A lot of running around can make a kid need to poop! So that evening when we were home, Rex asked to go outside to poop, because that’s where he poops at home–i know; totally not ideal, but it’s a step out of the diaper.

Then I asked him if I could put the potty outside, and dad was very encouraging of this. Rex said no, but i set it out there anyway. I guess he decided to sit on it, and when he produced, he called us over excited! He recalled very well that if he went poop in the potty, he would get to go to walmart to get a new toy!

Keith & I ran over all excited to see a very small turd in the potty. Nonetheless, this was progress and, we had not set a specific quantity or size of poop that would earn a trip to walmart, so we praised Rex, and told him he was a big boy now and so could wear big boy underwear as Rex & I went to walmart. I hedged us a little bit and told him we would get him three small toys–one that he could have tonight, and one for each of the next two times he pooped in the potty again.

You might be expecting the big-boy underwear to be a disaster. It almost was, but Rex did awesome! I saw him wanting to go, and reminded him that he’s wearing big boy pant and can’t go in those. He nodded with understanding. When we got back home, he was clean(!), and he asked to sit on the potty outside again.

I won’t go into the details… I’ll just say that he did a very good job. And of course, earned another toy… I’m feeling a little cheated on this, but we are very proud of him and I think he’s proud of himself also.

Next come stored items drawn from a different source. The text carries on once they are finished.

-- ==== Sys2Proof/Machine/Pass.lean ====
section
/-! DEFINITION. A whole pass as one function of the poll samples (40_signal_sampler.md rule R116), the decoder as a pure
function of the Transition sequence (41_bit_decoder.md rule R140), and READ as one big step (44_sensor_driver.md rule
R212). No step of the machine calls these; they are the spec's second account of the same pass. -/

namespace Sys2Proof.Machine

/-- A Transition (R85, R113): the level held during the phase, its tick count, and the saturation marker. -/
structure Transition where
  level : Level
  count : BitVec 8
  sat : Bool
  deriving DecidableEq, Repr

/-- The variables of `sample_pass` (R116). -/
structure PassState where
  asm : Assembly
  phase : BitVec 7
  cnt : BitVec 8
  last : Level
  trs : List Transition
  polls : Nat
  deriving DecidableEq, Repr

/-- What `sample_pass` returns (R116). -/
structure PassResult where
  trs : List Transition
  buf : Frame
  bitcnt : BitVec 6
  timeout : Bool
  polls : Nat
  deriving DecidableEq, Repr

/-- The start of `sample_pass` (R116). -/
def PassState.start : PassState := ⟨Assembly.start, 0#7, 0#8, .high, [], 0⟩

/-- The body of the loop of `sample_pass` on one sample: go on, or return (R116). -/
def PassState.poll (p : PassState) (w : Level) : PassState ⊕ PassResult :=
  if w = p.last then
    if p.cnt.toNat + 1 = Config.tickSat then
      .inr ⟨p.trs ++ [⟨p.last, BitVec.ofNat 8 Config.tickSat, true⟩], p.asm.buf, p.asm.bitcnt, true, p.polls + 1⟩
    else .inl { p with cnt := p.cnt + 1#8, polls := p.polls + 1 }
  else
    let a := p.asm.decodePhase p.phase p.cnt
    let trs := p.trs ++ [⟨p.last, p.cnt, false⟩]
    if p.phase.toNat + 1 = Config.maxPhases then .inr ⟨trs, a.buf, a.bitcnt, false, p.polls + 1⟩
    else .inl ⟨a, p.phase + 1#7, 0#8, w, trs, p.polls + 1⟩

/-- The loop of `sample_pass` over the samples given; none where they run out before the pass ends. -/
def PassState.run (p : PassState) : List Level → Option PassResult
  | [] => none
  | w :: ws =>
    match p.poll w with
    | .inl q => q.run ws
    | .inr r => some r

/-- `sample_pass(w)` for the samples of a finite list; samples after the end of the pass are not read (R116). -/
def samplePass (ws : List Level) : Option PassResult := PassState.start.run ws

/-- `decode(trs)` from phase `p` on (R140). -/
def decodeTransitionsFrom (p : Nat) (a : Assembly) : List Transition → Assembly
  | [] => a
  | t :: ts =>
    decodeTransitionsFrom (p + 1) (if t.sat then a else a.decodePhase (BitVec.ofNat 7 p) t.count) ts

/-- `decode(trs)`: the bit count and the buffer a Transition sequence gives (R140). -/
def decodeTransitions (trs : List Transition) : Assembly := decodeTransitionsFrom 0 Assembly.start trs

/-- The outcome of a pass (R153, R212). -/
def PassResult.outcome (r : PassResult) : ReadOutcome := classify r.bitcnt r.buf r.timeout

/-- The data of the response a pass gives: the frame if Valid, else 0 (R158, R212). -/
def PassResult.responseData (r : PassResult) : RspData := if r.outcome = .valid then r.buf.data else 0#40

/-- READ as one big step (R212): the registers R212 names, after a pass with result `r` begun in Idle in state `s`. -/
def State.afterRead (s : State) (r : PassResult) : State :=
  { s with
    buf := r.buf
    bitcnt := r.bitcnt
    timeout := r.timeout
    cache := if r.outcome = .valid then r.buf else s.cache
    cacheValid := if r.outcome = .valid then true else s.cacheValid
    lineOe := false
    lineOut := .high
    pull := pullUp
    fsm := .idle }

end Sys2Proof.Machine
end

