-- ==== Sys2Proof/Tests/Slice0.lean ====
section
/-! SUPPORT. The package's own tests and the witnesses of the statements' hypotheses. The expected values are those of the
spec's 95_test_vectors.md, whose numbers (V1, V61, B3, ...) the theorems name. -/

namespace Sys2Proof.Tests
open Sys2Proof.Machine

/-! ### Helpers -/

/-- The next state of a result, none where it is a stop. -/
def nextOf : Result → Option State
  | .next t => some t
  | .fault _ => none
  | .refused _ => none

/-- A view of the state after one step. -/
def after {α : Type} (s : State) (f : State → α) : Option α := (nextOf (step s)).map f

/-- One step answers a next state, and the test holds of it. -/
def check (s : State) (p : State → Bool) : Bool := ((nextOf (step s)).map p).getD false

/-- A quiet cycle: no reset, no enable, no command, the line High. -/
def quiet : Inputs := { commandCycle 0x0000#16 with cmdValid := false }

/-- A cycle that presents a command, with `init_ok` = 1. -/
def cmd (w : CmdWord) : Inputs := commandCycle w

/-- A cycle with a `us_en` pulse. -/
def us : Inputs := { quiet with usEn := true }

/-- A cycle with a poll that samples the level. -/
def poll (l : Level) : Inputs := { quiet with pollEn := true, lineIn := l }

/-- A cycle with `rst` = 1 that also presents a READ. -/
def resetCycle : Inputs := { commandCycle 0x0200#16 with rst := true }

/-- The frame of V20 and S4: 35, 0, 26, 0, 61. -/
def frame1 : Frame := ⟨35#8, 0#8, 26#8, 0#8, 61#8⟩

/-- Closed, with the inputs given. -/
def closed (i : List Inputs) : State := { State.reset with inputs := i }

/-- Idle as variant A with a valid frame and the pull-up on. -/
def idleA (i : List Inputs) : State :=
  { State.reset with fsm := .idle, cache := frame1, cacheValid := true, pull := pullUp, inputs := i }

/-- Idle as variant B with the frame of V69. -/
def idleB (i : List Inputs) : State :=
  { idleA i with variant := .b, cache := ⟨1#8, 144#8, 128#8, 101#8, 118#8⟩ }

/-- Idle without a frame. -/
def idleEmpty (i : List Inputs) : State := { State.reset with fsm := .idle, inputs := i }

/-- StartLow with the count given. -/
def startLow (d : BitVec 32) (i : List Inputs) : State :=
  { State.reset with fsm := .startLow, dly := d, lineOe := true, lineOut := .low, last := .high, inputs := i }

/-- ReleaseHigh with the count given. -/
def releaseHigh (d : BitVec 32) (i : List Inputs) : State :=
  { State.reset with fsm := .releaseHigh, dly := d, lineOe := true, last := .high, inputs := i }

/-- Poll in phase `p` with count `c`, level `l` and `n` bits stored in `b`. -/
def polling (p : BitVec 7) (c : BitVec 8) (l : Level) (n : BitVec 6) (b : Frame) (i : List Inputs) : State :=
  { State.reset with
    fsm := .poll, pull := pullUp, phase := p, cnt := c, last := l, bitcnt := n, buf := b, dly := 1#32, inputs := i }

/-- FrameReady after a Valid pass. -/
def ready (i : List Inputs) : State :=
  { idleA i with fsm := .frameReady, rspValid := true, rspCode := 1#4, rspData := frame1.data }

/-- Failed after a SamplingTimeout. -/
def failed (i : List Inputs) : State := { idleEmpty i with fsm := .failed, rspValid := true, rspCode := 4#4 }

/-! ### WellFormed: its one check refuses an operand that does not fit the field -/

theorem test_wellFormed_refuses_operand_256 : Instr.wellFormed (.cmdOpen 256) = false := by decide

theorem test_wellFormed_accepts_all_rows :
    [Instr.cmdOpen 255, .cmdRead, .cmdTemp, .cmdHum, .cmdClose].all Instr.wellFormed = true := by decide

/-! ### Decode: V1 to V6, the words written out bit by bit; the opcode table's numbering; the assembler of R76 -/

theorem test_decode_open :
    decode 0b0000000100001011#16 = .ok (.cmdOpen 11) ∧ decode 0b0000000100010110#16 = .ok (.cmdOpen 22) ∧
    decode 0b0000000100000000#16 = .ok (.cmdOpen 0) ∧ decode 0b0000000100000111#16 = .ok (.cmdOpen 7) ∧
    decode 0b0000000111111111#16 = .ok (.cmdOpen 255) := by decide

theorem test_decode_read : decode 0b0000001000000000#16 = .ok .cmdRead := by decide
theorem test_decode_temp : decode 0b0000001100000000#16 = .ok .cmdTemp := by decide
theorem test_decode_hum : decode 0b0000010000000000#16 = .ok .cmdHum := by decide
theorem test_decode_close : decode 0b0000010100000000#16 = .ok .cmdClose := by decide

theorem test_decode_illegal :
    decode 0x0201#16 = .error (.nonzeroOperand 2#8 1#8) ∧ decode 0x03FF#16 = .error (.nonzeroOperand 3#8 255#8) ∧
    decode 0x0480#16 = .error (.nonzeroOperand 4#8 128#8) ∧ decode 0x0501#16 = .error (.nonzeroOperand 5#8 1#8) ∧
    decode 0x0000#16 = .error (.unknownOpcode 0#8) ∧ decode 0x000B#16 = .error (.unknownOpcode 0#8) ∧
    decode 0x0600#16 = .error (.unknownOpcode 6#8) ∧ decode 0x0B00#16 = .error (.unknownOpcode 11#8) ∧
    decode 0xFFFF#16 = .error (.unknownOpcode 255#8) := by decide

theorem test_decodeTableWord :
    decodeTableWord 16 0x010B = some (.cmdOpen 11) ∧ decodeTableWord 16 0x0200 = some .cmdRead ∧
    decodeTableWord 16 0x0300 = some .cmdTemp ∧ decodeTableWord 16 0x0400 = some .cmdHum ∧
    decodeTableWord 16 0x0500 = some .cmdClose ∧ decodeTableWord 16 0x0201 = none := by decide

theorem test_assemble :
    assemble .openA = 0x010B#16 ∧ assemble .openB = 0x0116#16 ∧ assemble (.openNum 7#8) = 0x0107#16 ∧
    assemble .read = 0x0200#16 ∧ assemble .temp = 0x0300#16 ∧ assemble .hum = 0x0400#16 ∧
    assemble .close = 0x0500#16 ∧ assemble (.word 0x0201#16) = 0x0201#16 := by decide

/-! ### One step of each command -/

/-- V61. -/
theorem test_open_ok :
    check { closed [cmd 0x010B#16] with variant := .b, cacheValid := true }
      (fun t => t.fsm = .idle ∧ t.variant = .a ∧ t.cacheValid = false ∧ t.paInit = true ∧ t.rspValid = true ∧
        t.rspCode = 0#4 ∧ t.rspData = 0#40) = true := by decide

/-- V62, V63, V64. -/
theorem test_open_errors :
    after (closed [{ cmd 0x0116#16 with initOk := false }]) (fun t => (t.fsm, t.paInit, t.rspCode)) =
      some (.closed, true, 5#4) ∧
    after (closed [cmd 0x0107#16]) (fun t => (t.fsm, t.paInit, t.rspCode)) = some (.closed, false, 6#4) ∧
    after (idleA [cmd 0x0116#16]) (fun t => (t.fsm, t.variant, t.paInit, t.rspCode)) =
      some (.idle, .a, false, 8#4) := by decide

/-- V7: the start state has leftovers of an earlier pass. -/
theorem test_read_starts_pass :
    check { idleA [cmd 0x0200#16] with timeout := true, bitcnt := 40#6, buf := frame1, phase := 84#7, cnt := 255#8 }
      (fun t => t.fsm = .startLow ∧ t.buf = Frame.zero ∧ t.bitcnt = 0#6 ∧ t.timeout = false ∧ t.phase = 0#7 ∧
        t.cnt = 0#8 ∧ t.last = .high ∧ t.lineOe = true ∧ t.lineOut = .low ∧ t.dly = 20000#32 ∧ t.pull = 1#2 ∧
        t.cacheValid = true ∧ t.rspValid = false) = true := by decide

/-- V65. -/
theorem test_read_closed :
    after (closed [cmd 0x0200#16]) (fun t => (t.fsm, t.lineOe, t.rspValid, t.rspCode, t.rspData)) =
      some (.closed, false, true, 7#4, 0#40) := by decide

This was a big accomplishment for him, and he knows that he has one more toy (a bigger more awesome one) waiting for him for the next time he dumps his dump truck (sorry…he loves trucks).

Also, he made me laugh tonight as he was eating just the bun of a hamburger. I told him that if he wanted any more blueberries (these kids are obsessed with blueberries–and really any berries of any kind), he needed to eat some of the ‘sausage’ of the hamburger.

He kind of picked up the 1oz patty, set it down, and told me “But I actually just can’t lift it. It’s too heavy for me.”

Leo:

Leo Leo Leo. So attached right now. He wants to be held, so I hold him. Then he desperately wants to get down and do his own thing, so (perhaps to my relief) I put him down. He immediately regrets this decision, and blocks me from doing anything else, because he has realized that he actually does just want to be held!

This kid had a blast at the zoo yesterday. He loves Rex’s friend from school, and just follows the two of them around. It’s very cute.

Whenever we’d get a little behind the group, I’d encourage him to run–because, at zoo, he did not want to be held and carried quickly at all. No, he wanted to walk/run regardless of putting us a half mile behind the group. So yeah, I’d encourage him to run faster, but saying “Let’s Blaze!”. Once I did that, he just went! Every seven steps or so “Ayyyyye Bayzee!!!” and then he’d do this tiny adorable run/fast walk with head first–over & over & over.

I also wore him out with this friend of Rex’s on Saturday. We went to their house in the late afternoon after they’d both refused naps. We were there for maybe two hours so they could play in the kiddie-pool.

On our two minute drive home, Leo passed out! And I don’t mean, lightly fell asleep. I mean, he was out! Like I took him to bed, got him out of his wet clothes, put new clothes on him, and he did not budge! Unlike his nap only hours earlier where I tried to put him to bed already asleep, and upon being set down every so lightly, he woke up with a vengeance against me for trying to put him in his bed.